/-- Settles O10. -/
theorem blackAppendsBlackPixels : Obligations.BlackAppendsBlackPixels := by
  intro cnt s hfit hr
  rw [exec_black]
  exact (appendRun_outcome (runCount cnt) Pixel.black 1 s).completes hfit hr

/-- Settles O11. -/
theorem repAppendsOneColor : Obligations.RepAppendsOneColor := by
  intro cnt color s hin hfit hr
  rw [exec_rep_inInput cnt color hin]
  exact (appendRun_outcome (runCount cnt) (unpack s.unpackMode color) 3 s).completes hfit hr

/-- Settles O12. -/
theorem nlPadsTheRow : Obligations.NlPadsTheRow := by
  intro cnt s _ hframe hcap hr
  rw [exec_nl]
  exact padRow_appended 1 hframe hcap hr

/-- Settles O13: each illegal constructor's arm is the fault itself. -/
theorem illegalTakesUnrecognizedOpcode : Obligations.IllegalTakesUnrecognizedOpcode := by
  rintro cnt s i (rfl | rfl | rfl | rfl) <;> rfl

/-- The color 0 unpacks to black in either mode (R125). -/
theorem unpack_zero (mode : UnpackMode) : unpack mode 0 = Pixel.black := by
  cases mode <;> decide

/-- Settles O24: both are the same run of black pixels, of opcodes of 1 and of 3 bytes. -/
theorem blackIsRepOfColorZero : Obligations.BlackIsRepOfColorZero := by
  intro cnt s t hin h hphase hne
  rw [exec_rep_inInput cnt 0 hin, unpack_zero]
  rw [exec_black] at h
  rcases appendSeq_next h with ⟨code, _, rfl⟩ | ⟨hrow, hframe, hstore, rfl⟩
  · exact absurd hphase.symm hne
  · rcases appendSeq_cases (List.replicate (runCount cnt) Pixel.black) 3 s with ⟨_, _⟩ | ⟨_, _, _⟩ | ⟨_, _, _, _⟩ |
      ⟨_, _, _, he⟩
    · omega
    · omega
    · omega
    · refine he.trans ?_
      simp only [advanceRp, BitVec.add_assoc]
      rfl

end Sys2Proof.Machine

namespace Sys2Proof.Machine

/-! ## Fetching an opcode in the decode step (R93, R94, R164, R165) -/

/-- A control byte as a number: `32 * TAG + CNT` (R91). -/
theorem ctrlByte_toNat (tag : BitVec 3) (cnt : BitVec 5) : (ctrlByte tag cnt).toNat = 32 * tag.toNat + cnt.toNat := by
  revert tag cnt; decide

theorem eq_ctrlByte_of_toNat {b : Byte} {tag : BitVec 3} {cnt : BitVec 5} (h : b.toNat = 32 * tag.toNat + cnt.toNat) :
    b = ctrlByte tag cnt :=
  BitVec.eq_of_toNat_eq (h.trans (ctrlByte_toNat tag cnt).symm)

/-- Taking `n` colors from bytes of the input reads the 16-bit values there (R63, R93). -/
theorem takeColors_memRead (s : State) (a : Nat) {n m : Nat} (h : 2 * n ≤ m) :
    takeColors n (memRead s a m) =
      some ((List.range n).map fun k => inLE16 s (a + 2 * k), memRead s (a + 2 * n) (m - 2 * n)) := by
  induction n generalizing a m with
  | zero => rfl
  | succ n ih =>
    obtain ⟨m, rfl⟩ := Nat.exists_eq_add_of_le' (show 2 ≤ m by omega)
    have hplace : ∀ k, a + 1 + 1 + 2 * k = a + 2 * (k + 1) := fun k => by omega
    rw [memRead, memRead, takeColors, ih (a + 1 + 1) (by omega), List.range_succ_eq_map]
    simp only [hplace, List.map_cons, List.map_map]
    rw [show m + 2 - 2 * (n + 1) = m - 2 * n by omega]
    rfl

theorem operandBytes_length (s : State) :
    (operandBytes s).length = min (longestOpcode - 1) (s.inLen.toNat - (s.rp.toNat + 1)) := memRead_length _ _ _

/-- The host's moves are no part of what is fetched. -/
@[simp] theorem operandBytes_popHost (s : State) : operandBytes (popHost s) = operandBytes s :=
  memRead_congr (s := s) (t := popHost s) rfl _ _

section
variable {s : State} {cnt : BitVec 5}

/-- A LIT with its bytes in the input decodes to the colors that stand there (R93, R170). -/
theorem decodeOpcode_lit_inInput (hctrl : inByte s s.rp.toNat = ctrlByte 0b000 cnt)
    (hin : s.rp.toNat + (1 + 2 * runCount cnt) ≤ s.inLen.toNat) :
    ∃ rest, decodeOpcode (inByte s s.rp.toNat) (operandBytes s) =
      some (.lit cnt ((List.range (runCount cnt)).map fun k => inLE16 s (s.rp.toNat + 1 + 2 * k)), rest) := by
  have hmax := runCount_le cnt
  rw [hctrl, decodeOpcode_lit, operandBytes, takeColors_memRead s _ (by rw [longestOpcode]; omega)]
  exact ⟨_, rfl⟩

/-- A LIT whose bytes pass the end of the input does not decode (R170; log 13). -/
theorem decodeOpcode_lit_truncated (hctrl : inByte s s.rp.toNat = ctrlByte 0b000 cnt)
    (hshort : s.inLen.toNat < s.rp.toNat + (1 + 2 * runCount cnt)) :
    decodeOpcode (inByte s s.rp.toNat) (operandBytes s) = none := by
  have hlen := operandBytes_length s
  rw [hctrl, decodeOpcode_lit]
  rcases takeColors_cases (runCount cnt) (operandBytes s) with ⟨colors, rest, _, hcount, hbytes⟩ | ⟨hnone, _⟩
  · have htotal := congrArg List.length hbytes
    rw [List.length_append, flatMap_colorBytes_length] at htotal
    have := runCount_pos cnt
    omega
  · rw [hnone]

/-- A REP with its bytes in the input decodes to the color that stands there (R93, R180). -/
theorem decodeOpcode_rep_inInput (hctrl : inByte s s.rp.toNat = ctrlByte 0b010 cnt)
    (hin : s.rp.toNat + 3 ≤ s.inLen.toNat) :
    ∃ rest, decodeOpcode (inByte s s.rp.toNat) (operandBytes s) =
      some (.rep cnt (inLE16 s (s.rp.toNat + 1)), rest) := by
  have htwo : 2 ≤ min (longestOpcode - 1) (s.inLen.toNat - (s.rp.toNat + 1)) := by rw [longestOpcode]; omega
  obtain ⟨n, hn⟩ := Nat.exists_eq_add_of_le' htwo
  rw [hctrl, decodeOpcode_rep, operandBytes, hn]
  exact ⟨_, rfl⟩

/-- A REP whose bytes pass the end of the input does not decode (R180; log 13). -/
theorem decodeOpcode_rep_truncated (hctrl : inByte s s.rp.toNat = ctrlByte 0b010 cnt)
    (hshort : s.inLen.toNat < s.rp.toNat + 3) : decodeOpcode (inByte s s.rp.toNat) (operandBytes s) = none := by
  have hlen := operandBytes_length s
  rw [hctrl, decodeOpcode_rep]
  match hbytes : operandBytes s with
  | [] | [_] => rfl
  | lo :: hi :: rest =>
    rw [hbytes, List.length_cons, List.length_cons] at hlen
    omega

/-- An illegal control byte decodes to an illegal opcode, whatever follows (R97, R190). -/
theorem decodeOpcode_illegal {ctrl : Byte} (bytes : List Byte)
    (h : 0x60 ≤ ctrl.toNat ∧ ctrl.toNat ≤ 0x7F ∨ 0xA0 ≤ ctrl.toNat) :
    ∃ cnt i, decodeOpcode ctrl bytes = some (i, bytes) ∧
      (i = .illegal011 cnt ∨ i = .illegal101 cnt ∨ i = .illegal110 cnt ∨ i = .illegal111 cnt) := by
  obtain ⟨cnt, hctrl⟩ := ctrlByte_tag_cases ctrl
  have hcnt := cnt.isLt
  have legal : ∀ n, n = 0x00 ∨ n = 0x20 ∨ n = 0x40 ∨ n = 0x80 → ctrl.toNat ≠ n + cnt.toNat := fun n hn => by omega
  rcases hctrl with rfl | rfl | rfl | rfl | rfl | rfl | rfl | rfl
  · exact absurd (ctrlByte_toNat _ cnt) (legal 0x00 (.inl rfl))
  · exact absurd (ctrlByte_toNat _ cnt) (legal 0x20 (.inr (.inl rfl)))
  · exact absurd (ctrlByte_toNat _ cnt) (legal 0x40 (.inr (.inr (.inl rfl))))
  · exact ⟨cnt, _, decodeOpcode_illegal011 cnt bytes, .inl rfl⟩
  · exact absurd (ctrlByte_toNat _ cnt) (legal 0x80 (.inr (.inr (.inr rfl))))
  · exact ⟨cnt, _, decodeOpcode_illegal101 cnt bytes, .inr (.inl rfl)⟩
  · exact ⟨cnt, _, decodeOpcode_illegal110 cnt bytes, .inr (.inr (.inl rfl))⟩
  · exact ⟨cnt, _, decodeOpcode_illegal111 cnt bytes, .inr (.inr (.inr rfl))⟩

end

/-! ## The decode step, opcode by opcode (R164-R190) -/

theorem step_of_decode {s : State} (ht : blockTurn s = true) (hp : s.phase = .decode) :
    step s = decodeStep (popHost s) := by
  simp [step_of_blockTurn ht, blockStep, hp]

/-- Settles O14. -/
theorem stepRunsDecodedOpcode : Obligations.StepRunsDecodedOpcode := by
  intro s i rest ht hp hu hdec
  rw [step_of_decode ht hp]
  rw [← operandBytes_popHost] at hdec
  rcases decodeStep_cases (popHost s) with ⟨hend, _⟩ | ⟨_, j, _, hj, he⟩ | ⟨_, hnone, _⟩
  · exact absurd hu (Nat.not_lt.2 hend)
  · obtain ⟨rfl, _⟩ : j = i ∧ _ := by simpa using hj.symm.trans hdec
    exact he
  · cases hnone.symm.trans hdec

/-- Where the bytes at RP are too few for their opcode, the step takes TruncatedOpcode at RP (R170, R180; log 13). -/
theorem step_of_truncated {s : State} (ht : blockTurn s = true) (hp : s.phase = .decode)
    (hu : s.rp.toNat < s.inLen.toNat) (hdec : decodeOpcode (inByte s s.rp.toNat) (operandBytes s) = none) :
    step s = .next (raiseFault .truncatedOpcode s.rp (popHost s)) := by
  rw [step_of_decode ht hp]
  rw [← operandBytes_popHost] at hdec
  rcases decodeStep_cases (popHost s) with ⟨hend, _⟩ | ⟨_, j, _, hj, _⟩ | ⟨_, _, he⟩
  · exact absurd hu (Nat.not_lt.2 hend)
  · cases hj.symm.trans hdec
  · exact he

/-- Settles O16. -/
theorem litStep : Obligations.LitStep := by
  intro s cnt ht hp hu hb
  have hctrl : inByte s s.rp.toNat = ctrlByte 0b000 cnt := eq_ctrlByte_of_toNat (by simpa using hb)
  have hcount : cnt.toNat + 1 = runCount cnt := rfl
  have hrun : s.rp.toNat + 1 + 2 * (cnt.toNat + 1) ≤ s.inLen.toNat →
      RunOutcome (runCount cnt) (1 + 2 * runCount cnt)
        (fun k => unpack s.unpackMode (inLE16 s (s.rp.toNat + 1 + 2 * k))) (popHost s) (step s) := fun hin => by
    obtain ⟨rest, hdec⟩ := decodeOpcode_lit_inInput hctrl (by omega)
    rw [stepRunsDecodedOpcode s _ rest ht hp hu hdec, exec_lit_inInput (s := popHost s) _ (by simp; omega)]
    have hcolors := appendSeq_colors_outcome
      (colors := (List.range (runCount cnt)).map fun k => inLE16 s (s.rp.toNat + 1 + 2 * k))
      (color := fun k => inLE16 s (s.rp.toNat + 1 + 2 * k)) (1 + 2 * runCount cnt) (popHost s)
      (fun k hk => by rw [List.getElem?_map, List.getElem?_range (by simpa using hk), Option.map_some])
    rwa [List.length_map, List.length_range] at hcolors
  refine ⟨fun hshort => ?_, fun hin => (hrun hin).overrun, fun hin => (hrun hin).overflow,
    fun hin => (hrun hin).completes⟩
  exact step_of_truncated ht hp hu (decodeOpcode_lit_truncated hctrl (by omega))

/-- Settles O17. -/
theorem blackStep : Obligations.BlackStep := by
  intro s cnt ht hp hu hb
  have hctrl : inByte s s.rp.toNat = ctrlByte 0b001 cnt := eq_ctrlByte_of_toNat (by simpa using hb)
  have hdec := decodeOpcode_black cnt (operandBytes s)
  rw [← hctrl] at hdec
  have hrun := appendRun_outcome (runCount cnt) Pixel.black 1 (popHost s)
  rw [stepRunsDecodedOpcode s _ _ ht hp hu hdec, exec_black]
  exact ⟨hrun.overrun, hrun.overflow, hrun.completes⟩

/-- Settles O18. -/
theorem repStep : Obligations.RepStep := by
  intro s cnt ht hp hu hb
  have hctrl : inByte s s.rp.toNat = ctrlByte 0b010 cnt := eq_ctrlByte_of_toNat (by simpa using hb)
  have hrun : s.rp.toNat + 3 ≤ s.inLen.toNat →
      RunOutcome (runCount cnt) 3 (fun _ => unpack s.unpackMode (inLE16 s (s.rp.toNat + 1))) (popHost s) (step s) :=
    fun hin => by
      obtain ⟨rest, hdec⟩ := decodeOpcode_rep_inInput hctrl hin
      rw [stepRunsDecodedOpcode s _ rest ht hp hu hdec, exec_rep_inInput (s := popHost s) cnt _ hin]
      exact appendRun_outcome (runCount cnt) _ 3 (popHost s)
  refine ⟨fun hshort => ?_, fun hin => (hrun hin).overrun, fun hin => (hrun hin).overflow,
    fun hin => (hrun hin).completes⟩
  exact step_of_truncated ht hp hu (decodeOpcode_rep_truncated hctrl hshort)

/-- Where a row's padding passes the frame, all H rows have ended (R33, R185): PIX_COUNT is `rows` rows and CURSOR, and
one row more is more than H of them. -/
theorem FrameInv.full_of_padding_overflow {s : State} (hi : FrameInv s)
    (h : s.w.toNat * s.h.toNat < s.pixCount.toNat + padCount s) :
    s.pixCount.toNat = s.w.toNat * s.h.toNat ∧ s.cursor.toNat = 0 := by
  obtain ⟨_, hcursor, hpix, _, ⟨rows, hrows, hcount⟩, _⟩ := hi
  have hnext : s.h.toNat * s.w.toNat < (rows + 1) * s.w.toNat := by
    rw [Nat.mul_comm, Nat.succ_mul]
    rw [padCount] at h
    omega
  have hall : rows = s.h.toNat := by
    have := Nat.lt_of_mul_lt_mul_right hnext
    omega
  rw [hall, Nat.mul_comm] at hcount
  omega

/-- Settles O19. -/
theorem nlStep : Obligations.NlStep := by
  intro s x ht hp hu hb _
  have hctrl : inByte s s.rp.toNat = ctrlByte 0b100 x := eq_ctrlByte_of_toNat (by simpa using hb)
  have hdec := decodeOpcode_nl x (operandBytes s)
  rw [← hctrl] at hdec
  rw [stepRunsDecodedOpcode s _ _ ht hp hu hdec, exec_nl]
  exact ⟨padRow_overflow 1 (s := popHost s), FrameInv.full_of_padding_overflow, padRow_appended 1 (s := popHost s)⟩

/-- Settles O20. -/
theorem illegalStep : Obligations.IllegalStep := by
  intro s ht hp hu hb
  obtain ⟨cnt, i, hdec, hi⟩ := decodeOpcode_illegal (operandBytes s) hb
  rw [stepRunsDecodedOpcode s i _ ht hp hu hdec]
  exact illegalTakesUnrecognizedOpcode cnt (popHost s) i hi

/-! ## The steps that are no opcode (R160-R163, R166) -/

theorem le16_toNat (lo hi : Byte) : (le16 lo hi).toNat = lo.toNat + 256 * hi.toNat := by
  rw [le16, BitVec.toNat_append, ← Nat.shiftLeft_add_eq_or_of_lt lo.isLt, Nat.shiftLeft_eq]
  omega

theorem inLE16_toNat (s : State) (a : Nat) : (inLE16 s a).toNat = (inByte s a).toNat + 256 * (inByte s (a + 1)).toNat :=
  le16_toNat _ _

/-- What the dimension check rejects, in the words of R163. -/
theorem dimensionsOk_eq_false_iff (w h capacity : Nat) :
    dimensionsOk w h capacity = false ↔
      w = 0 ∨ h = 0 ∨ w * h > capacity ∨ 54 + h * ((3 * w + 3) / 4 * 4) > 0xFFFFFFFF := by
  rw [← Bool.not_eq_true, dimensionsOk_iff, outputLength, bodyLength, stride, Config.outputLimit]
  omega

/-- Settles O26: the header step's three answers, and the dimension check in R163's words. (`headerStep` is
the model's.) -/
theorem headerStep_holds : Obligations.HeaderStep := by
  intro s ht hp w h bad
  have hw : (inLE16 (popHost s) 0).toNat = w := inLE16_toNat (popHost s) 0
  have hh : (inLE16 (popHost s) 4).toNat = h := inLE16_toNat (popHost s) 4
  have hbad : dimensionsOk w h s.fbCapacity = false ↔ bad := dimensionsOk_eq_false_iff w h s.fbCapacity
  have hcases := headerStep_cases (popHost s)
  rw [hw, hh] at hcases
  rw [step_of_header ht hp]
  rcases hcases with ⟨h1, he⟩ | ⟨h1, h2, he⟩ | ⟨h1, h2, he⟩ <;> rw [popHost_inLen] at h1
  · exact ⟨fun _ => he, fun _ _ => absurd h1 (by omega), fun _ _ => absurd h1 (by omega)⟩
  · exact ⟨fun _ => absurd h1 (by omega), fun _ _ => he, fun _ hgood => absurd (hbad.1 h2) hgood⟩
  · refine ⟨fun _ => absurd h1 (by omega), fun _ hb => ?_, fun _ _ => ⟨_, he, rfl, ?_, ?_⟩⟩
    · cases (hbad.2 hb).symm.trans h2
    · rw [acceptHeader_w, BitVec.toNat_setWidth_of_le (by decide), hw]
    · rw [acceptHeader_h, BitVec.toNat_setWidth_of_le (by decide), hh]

■ ■ ■ ■ ■ ■ ■

INSTRUCTIONS FOR THE TASK
Give the exact lines, and only those, from the line containing "obtain ⟨rest, hdec⟩ := decodeOpcode_rep_inInput" through the line containing "obtain ⟨cnt, i, hdec, hi⟩" in the entries above.

ANSWER SPACE
      obtain ⟨rest, hdec⟩ := decodeOpcode_rep_inInput hctrl hin
      rw [stepRunsDecodedOpcode s _ rest ht hp hu hdec, exec_rep_inInput (s := popHost s) cnt _ hin]
      exact appendRun_outcome (runCount cnt) _ 3 (popHost s)
  refine ⟨fun hshort => ?_, fun hin => (hrun hin).overrun, fun hin => (hrun hin).overflow,
    fun hin => (hrun hin).completes⟩
  exact step_of_truncated ht hp hu (decodeOpcode_rep_truncated hctrl hshort)

/-- Where a row's padding passes the frame, all H rows have ended (R33, R185): PIX_COUNT is `rows` rows and CURSOR, and
one row more is more than H of them. -/
theorem FrameInv.full_of_padding_overflow {s : State} (hi : FrameInv s)
    (h : s.w.toNat * s.h.toNat < s.pixCount.toNat + padCount s) :
    s.pixCount.toNat = s.w.toNat * s.h.toNat ∧ s.cursor.toNat = 0 := by
  obtain ⟨_, hcursor, hpix, _, ⟨rows, hrows, hcount⟩, _⟩ := hi
  have hnext : s.h.toNat * s.w.toNat < (rows + 1) * s.w.toNat := by
    rw [Nat.mul_comm, Nat.succ_mul]
    rw [padCount] at h
    omega
  have hall : rows = s.h.toNat := by
    have := Nat.lt_of_mul_lt_mul_right hnext
    omega
  rw [hall, Nat.mul_comm] at hcount
  omega

/-- Settles O19. -/
theorem nlStep : Obligations.NlStep := by
  intro s x ht hp hu hb _
  have hctrl : inByte s s.rp.toNat = ctrlByte 0b100 x := eq_ctrlByte_of_toNat (by simpa using hb)
  have hdec := decodeOpcode_nl x (operandBytes s)
  rw [← hctrl] at hdec
  rw [stepRunsDecodedOpcode s _ _ ht hp hu hdec, exec_nl]
  exact ⟨padRow_overflow 1 (s := popHost s), FrameInv.full_of_padding_overflow, padRow_appended 1 (s := popHost s)⟩

/-- Settles O20. -/
theorem illegalStep : Obligations.IllegalStep := by
  intro s ht hp hu hb
  obtain ⟨cnt, i, hdec, hi⟩ := decodeOpcode_illegal (operandBytes s) hb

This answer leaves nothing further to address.